What is expected: Working through the records below, count the lines that include "range". The reply is that number alone.

Record set:
/-- Tier 1. The start sequence (R482, R483, R510, R512, R570, R571, R573). A step that the start runs does its own work once,
runs its entries of the configuration image, and passes when what it waits for holds, with START_STEP and the step's bit of
STEP_PASS: S1 with the supplies good, S2 with the records read, or live trim kept, S3 with every fault repaired, S4 once
firmware is loaded, S5 when APLL0 and APLL1 have locked, S6 with training open, S7 when every enabled port is ACTIVE or
after 1 s, S8 with time resumed at a warm start, S9 with the delays measured or resumed, S10 with the receiver started, S11
when, after the placement of a warm start that kept CSRAM is reinstated, no placement is in progress, S12 when the commit it
makes is taken. A failed step, and one past its limit, fails the start. -/
def Obligations.StartStepsComplete : Prop :=
  (∀ (s e : State) (dt : Nat), e = s.elapse dt → e.enterS1.stepNow 1 = true → e.enterS1.pw.begun = false → (((((List.range
      4).foldl (fun s a => s.set R.SY_APLLa_STAT_REF_OK 1 a) e.enterS1.beganStep).trainLinks [0, 1, 2]).runEntries 1).2 = some
      true) → e.enterS1.overLimit 1 = false →
      exec (.powerSequencing dt true) s = .next (((((List.range 4).foldl (fun s a => s.set R.SY_APLLa_STAT_REF_OK 1 a)
          e.enterS1.beganStep).trainLinks [0, 1, 2]).runEntries 1).1.passStep 1))
  ∧ (∀ (s e : State) (dt : Nat), e = s.elapse dt → e.enterS1.stepNow 1 = true → e.enterS1.pw.begun = false →
      e.enterS1.overLimit 1 = false →
      exec (.powerSequencing dt false) s = .next (e.enterS1.beganStep.failStep 1))
  ∧ (∀ (s e : State) (dt : Nat), e = s.elapse dt → e.stepNow 2 = true → e.pw.begun = false → (e.beganStep.warmStart &&
      e.beganStep.pw.trim) = false → e.beganStep.loadRecords.2 = true → ((e.beganStep.loadRecords.1).runEntries 2).2 = some
      true → e.overLimit 2 = false →
      exec (.trimLoad dt true) s = .next
          ({ ((e.beganStep.loadRecords.1).runEntries 2).1 with ci := { ((e.beganStep.loadRecords.1).runEntries 2).1.ci with passStart := some ((e.beganStep.loadRecords.1).runEntries 2).1.clk } }.passStep
          2))
  ∧ (∀ (s e : State) (dt : Nat) (ok : Bool), e = s.elapse dt → e.stepNow 2 = true → e.pw.begun = false → e.beganStep.warmStart
      = true → e.beganStep.pw.trim = true → (e.beganStep.runEntries 2).2 = some true → e.overLimit 2 = false →
      exec (.trimLoad dt ok) s = .next
          ({ (e.beganStep.runEntries 2).1 with ci := { (e.beganStep.runEntries 2).1.ci with passStart := some (e.beganStep.runEntries 2).1.clk } }.passStep
          2))
  ∧ (∀ (s e : State) (dt : Nat) (ok : Bool), e = s.elapse dt → e.stepNow 3 = true → e.pw.begun = false → (e.warmStart || ok) =
      true → (e.beganStep.runEntries 3).2 = some true → e.overLimit 3 = false →
      exec (.bist dt ok) s = .next ((e.beganStep.runEntries 3).1.passStep 3))
  ∧ (∀ (s e : State) (dt : Nat), e = s.elapse dt → e.stepNow 3 = true → e.pw.begun = false → e.warmStart = false → e.overLimit
      3 = false →
      exec (.bist dt false) s = .next (e.beganStep.failStep 3))
  ∧ (∀ (s e : State) (dt : Nat), e = s.elapse dt → e.stepNow 4 = true → e.pw.begun = false → 
      exec (.firmware dt) s = .next (e.runStep 4 (fun s =>
          (match s.bootFw with | (t, true) => t.takeImage | (t, false) => (t, false))) (fun s => (((s.coreUp 0).coreUp
          2).coreUp 3, some true))))
  ∧ (∀ (s e : State) (dt : Nat), e = s.elapse dt → e.stepNow 4 = true → e.pw.begun = true → (e.runEntries 4).2 = some true →
      e.overLimit 4 = false →
      exec (.firmware dt) s = .next (((((e.runEntries 4).1.coreUp 0).coreUp 2).coreUp 3).passStep 4))
  ∧ (∀ (s e : State) (dt : Nat), e = s.elapse dt → e.stepNow 5 = true → e.pw.begun = true → (e.runEntries 5).2 = some true →
      (e.runEntries 5).1.on R.SY_APLLa_STAT_LOCKED 0 = true → (e.runEntries 5).1.on R.SY_APLLa_STAT_LOCKED 1 = true →
      e.overLimit 5 = false →
      exec (.apllBandSearch dt) s = .next ((e.runEntries 5).1.passStep 5))
  ∧ (∀ (s e : State) (dt : Nat), e = s.elapse dt → e.stepNow 5 = true → e.pw.begun = false → ((((List.range 4).foldl (fun s a
      => if s.on R.SY_APLLa_CFG_EN a then s.relock a else s) e.beganStep).runEntries 5).2 = some true) → (((((List.range
      4).foldl (fun s a => if s.on R.SY_APLLa_CFG_EN a then s.relock a else s) e.beganStep).runEntries 5).1.on
      R.SY_APLLa_STAT_LOCKED 0 && (((List.range 4).foldl (fun s a => if s.on R.SY_APLLa_CFG_EN a then s.relock a else s)
      e.beganStep).runEntries 5).1.on R.SY_APLLa_STAT_LOCKED 1) = false) → e.overLimit 5 = false →
      exec (.apllBandSearch dt) s = .next ((((List.range 4).foldl (fun s a => if s.on R.SY_APLLa_CFG_EN a then s.relock a else
          s) e.beganStep).runEntries 5).1))
  ∧ (∀ (s e : State) (dt : Nat), e = s.elapse dt → e.stepNow 6 = true → e.pw.begun = false →
      (e.beganStep.openTraining.runEntries 6).2 = some true → e.overLimit 6 = false →
      exec (.laneTraining dt) s = .next ((e.beganStep.openTraining.runEntries 6).1.passStep 6))
  ∧ (∀ (s e : State) (dt : Nat), e = s.elapse dt → e.stepNow 7 = true → e.pw.begun = false → (e.beganStep.runEntries 7).2 =
      some true → ((e.beganStep.runEntries 7).1.allActive = true ∨ (e.beganStep.runEntries 7).1.pw.stepAt + 10 ^ 12 ≤
      (e.beganStep.runEntries 7).1.clk) → e.overLimit 7 = false →
      exec (.capabilityExchange dt) s = .next ((e.beganStep.runEntries 7).1.passStep 7))
  ∧ (∀ (s e : State) (dt : Nat), e = s.elapse dt → e.stepNow 8 = true → e.pw.begun = false → ((if e.beganStep.warmStart then
      e.beganStep.resumeTime else e.beganStep).runEntries 8).2 = some true → e.overLimit 8 = false →
      exec (.timebases dt) s = .next (((if e.beganStep.warmStart then e.beganStep.resumeTime else e.beganStep).runEntries
          8).1.passStep 8))
  ∧ (∀ (s e : State) (dt : Nat) (vs : List Int), e = s.elapse dt → e.stepNow 9 = true → e.pw.begun = false →
      e.beganStep.warmStart = false → ((e.beganStep.measureDelays vs).runEntries 9).2 = some true → e.overLimit 9 = false →
      exec (.internalDelayCalibration dt true vs) s = .next (((e.beganStep.measureDelays vs).runEntries 9).1.passStep 9))
  ∧ (∀ (s e : State) (dt : Nat) (ok : Bool) (vs : List Int), e = s.elapse dt → e.stepNow 9 = true → e.pw.begun = false →
      e.beganStep.warmStart = true → (e.beganStep.resumeDelays.runEntries 9).2 = some true → e.overLimit 9 = false →
      exec (.internalDelayCalibration dt ok vs) s = .next ((e.beganStep.resumeDelays.runEntries 9).1.passStep 9))
  ∧ (∀ (s e : State) (dt : Nat), e = s.elapse dt → e.stepNow 10 = true → e.pw.begun = false →
      (e.beganStep.startGnss.runEntries 10).2 = some true → e.overLimit 10 = false →
      exec (.gnss dt) s = .next ((e.beganStep.startGnss.runEntries 10).1.passStep 10))
  ∧ (∀ (s e : State) (dt : Nat), e = s.elapse dt → e.stepNow 11 = true → e.pw.begun = false → (e.beganStep.runEntries 11).2 =
      some true → (e.beganStep.runEntries 11).1.placeAgain.foState < 2 → e.overLimit 11 = false →
      exec (.flowPlacement dt) s = .next
          ({ (e.beganStep.runEntries 11).1.placeAgain with pw := { (e.beganStep.runEntries 11).1.placeAgain.pw with placed := true, model := none } }.passStep
          11))
  ∧ (∀ (s e : State) (dt : Nat), e = s.elapse dt → e.stepNow 12 = true → e.pw.begun = false → e.ci.commit = none →
      (e.beganStep.runEntries 12).2 = some true → (e.beganStep.runEntries 12).1.imageCommits = false → (e.beganStep.runEntries
      12).1.pw.committed = false → e.overLimit 12 = false →
      exec (.configurationCrcCheck dt) s = .next ((let t := if (e.beganStep.runEntries 12).1.ci.commit.isSome then
          (e.beganStep.runEntries 12).1 else (e.beganStep.runEntries 12).1.acceptCommit 0 0 none;
          { t with pw := { t.pw with committed := true } })))
  ∧ (∀ (s e : State) (dt : Nat), e = s.elapse dt → e.stepNow 12 = true → e.pw.begun = true → (e.runEntries 12).2 = some true →
      (e.runEntries 12).1.imageCommits = false → (e.runEntries 12).1.pw.committed = true → (e.runEntries 12).1.ci.commit =
      none → e.overLimit 12 = false →
      exec (.configurationCrcCheck dt) s = .next ((e.runEntries 12).1.passStep 12))
  ∧ (∀ (s e : State) (dt : Nat), e = s.elapse dt → e.stepNow 12 = true → e.pw.begun = true → (e.runEntries 12).2 = some true →
      (e.runEntries 12).1.imageCommits = true → (e.runEntries 12).1.pw.committed = true → (e.runEntries 12).1.pw.checkNext =
      false → (e.runEntries 12).1.on R.CI_STAT_DRIFT = false → e.overLimit 12 = false →
      exec (.configurationCrcCheck dt) s = .next ((e.runEntries 12).1.passStep 12))
  ∧ (∀ (s e : State) (dt k l : Nat), e = s.enterS1.elapse dt → e.on R.MODE_STATE_START_RUN = true → e.get R.MODE_STATE_STEP =
      k → stepLimit k e.warmStart = some l → e.pw.stepAt + l * 10 ^ 9 < e.clk →
      exec (.startStepTimeout dt) s = .next (e.failStep k))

Response to this task: 6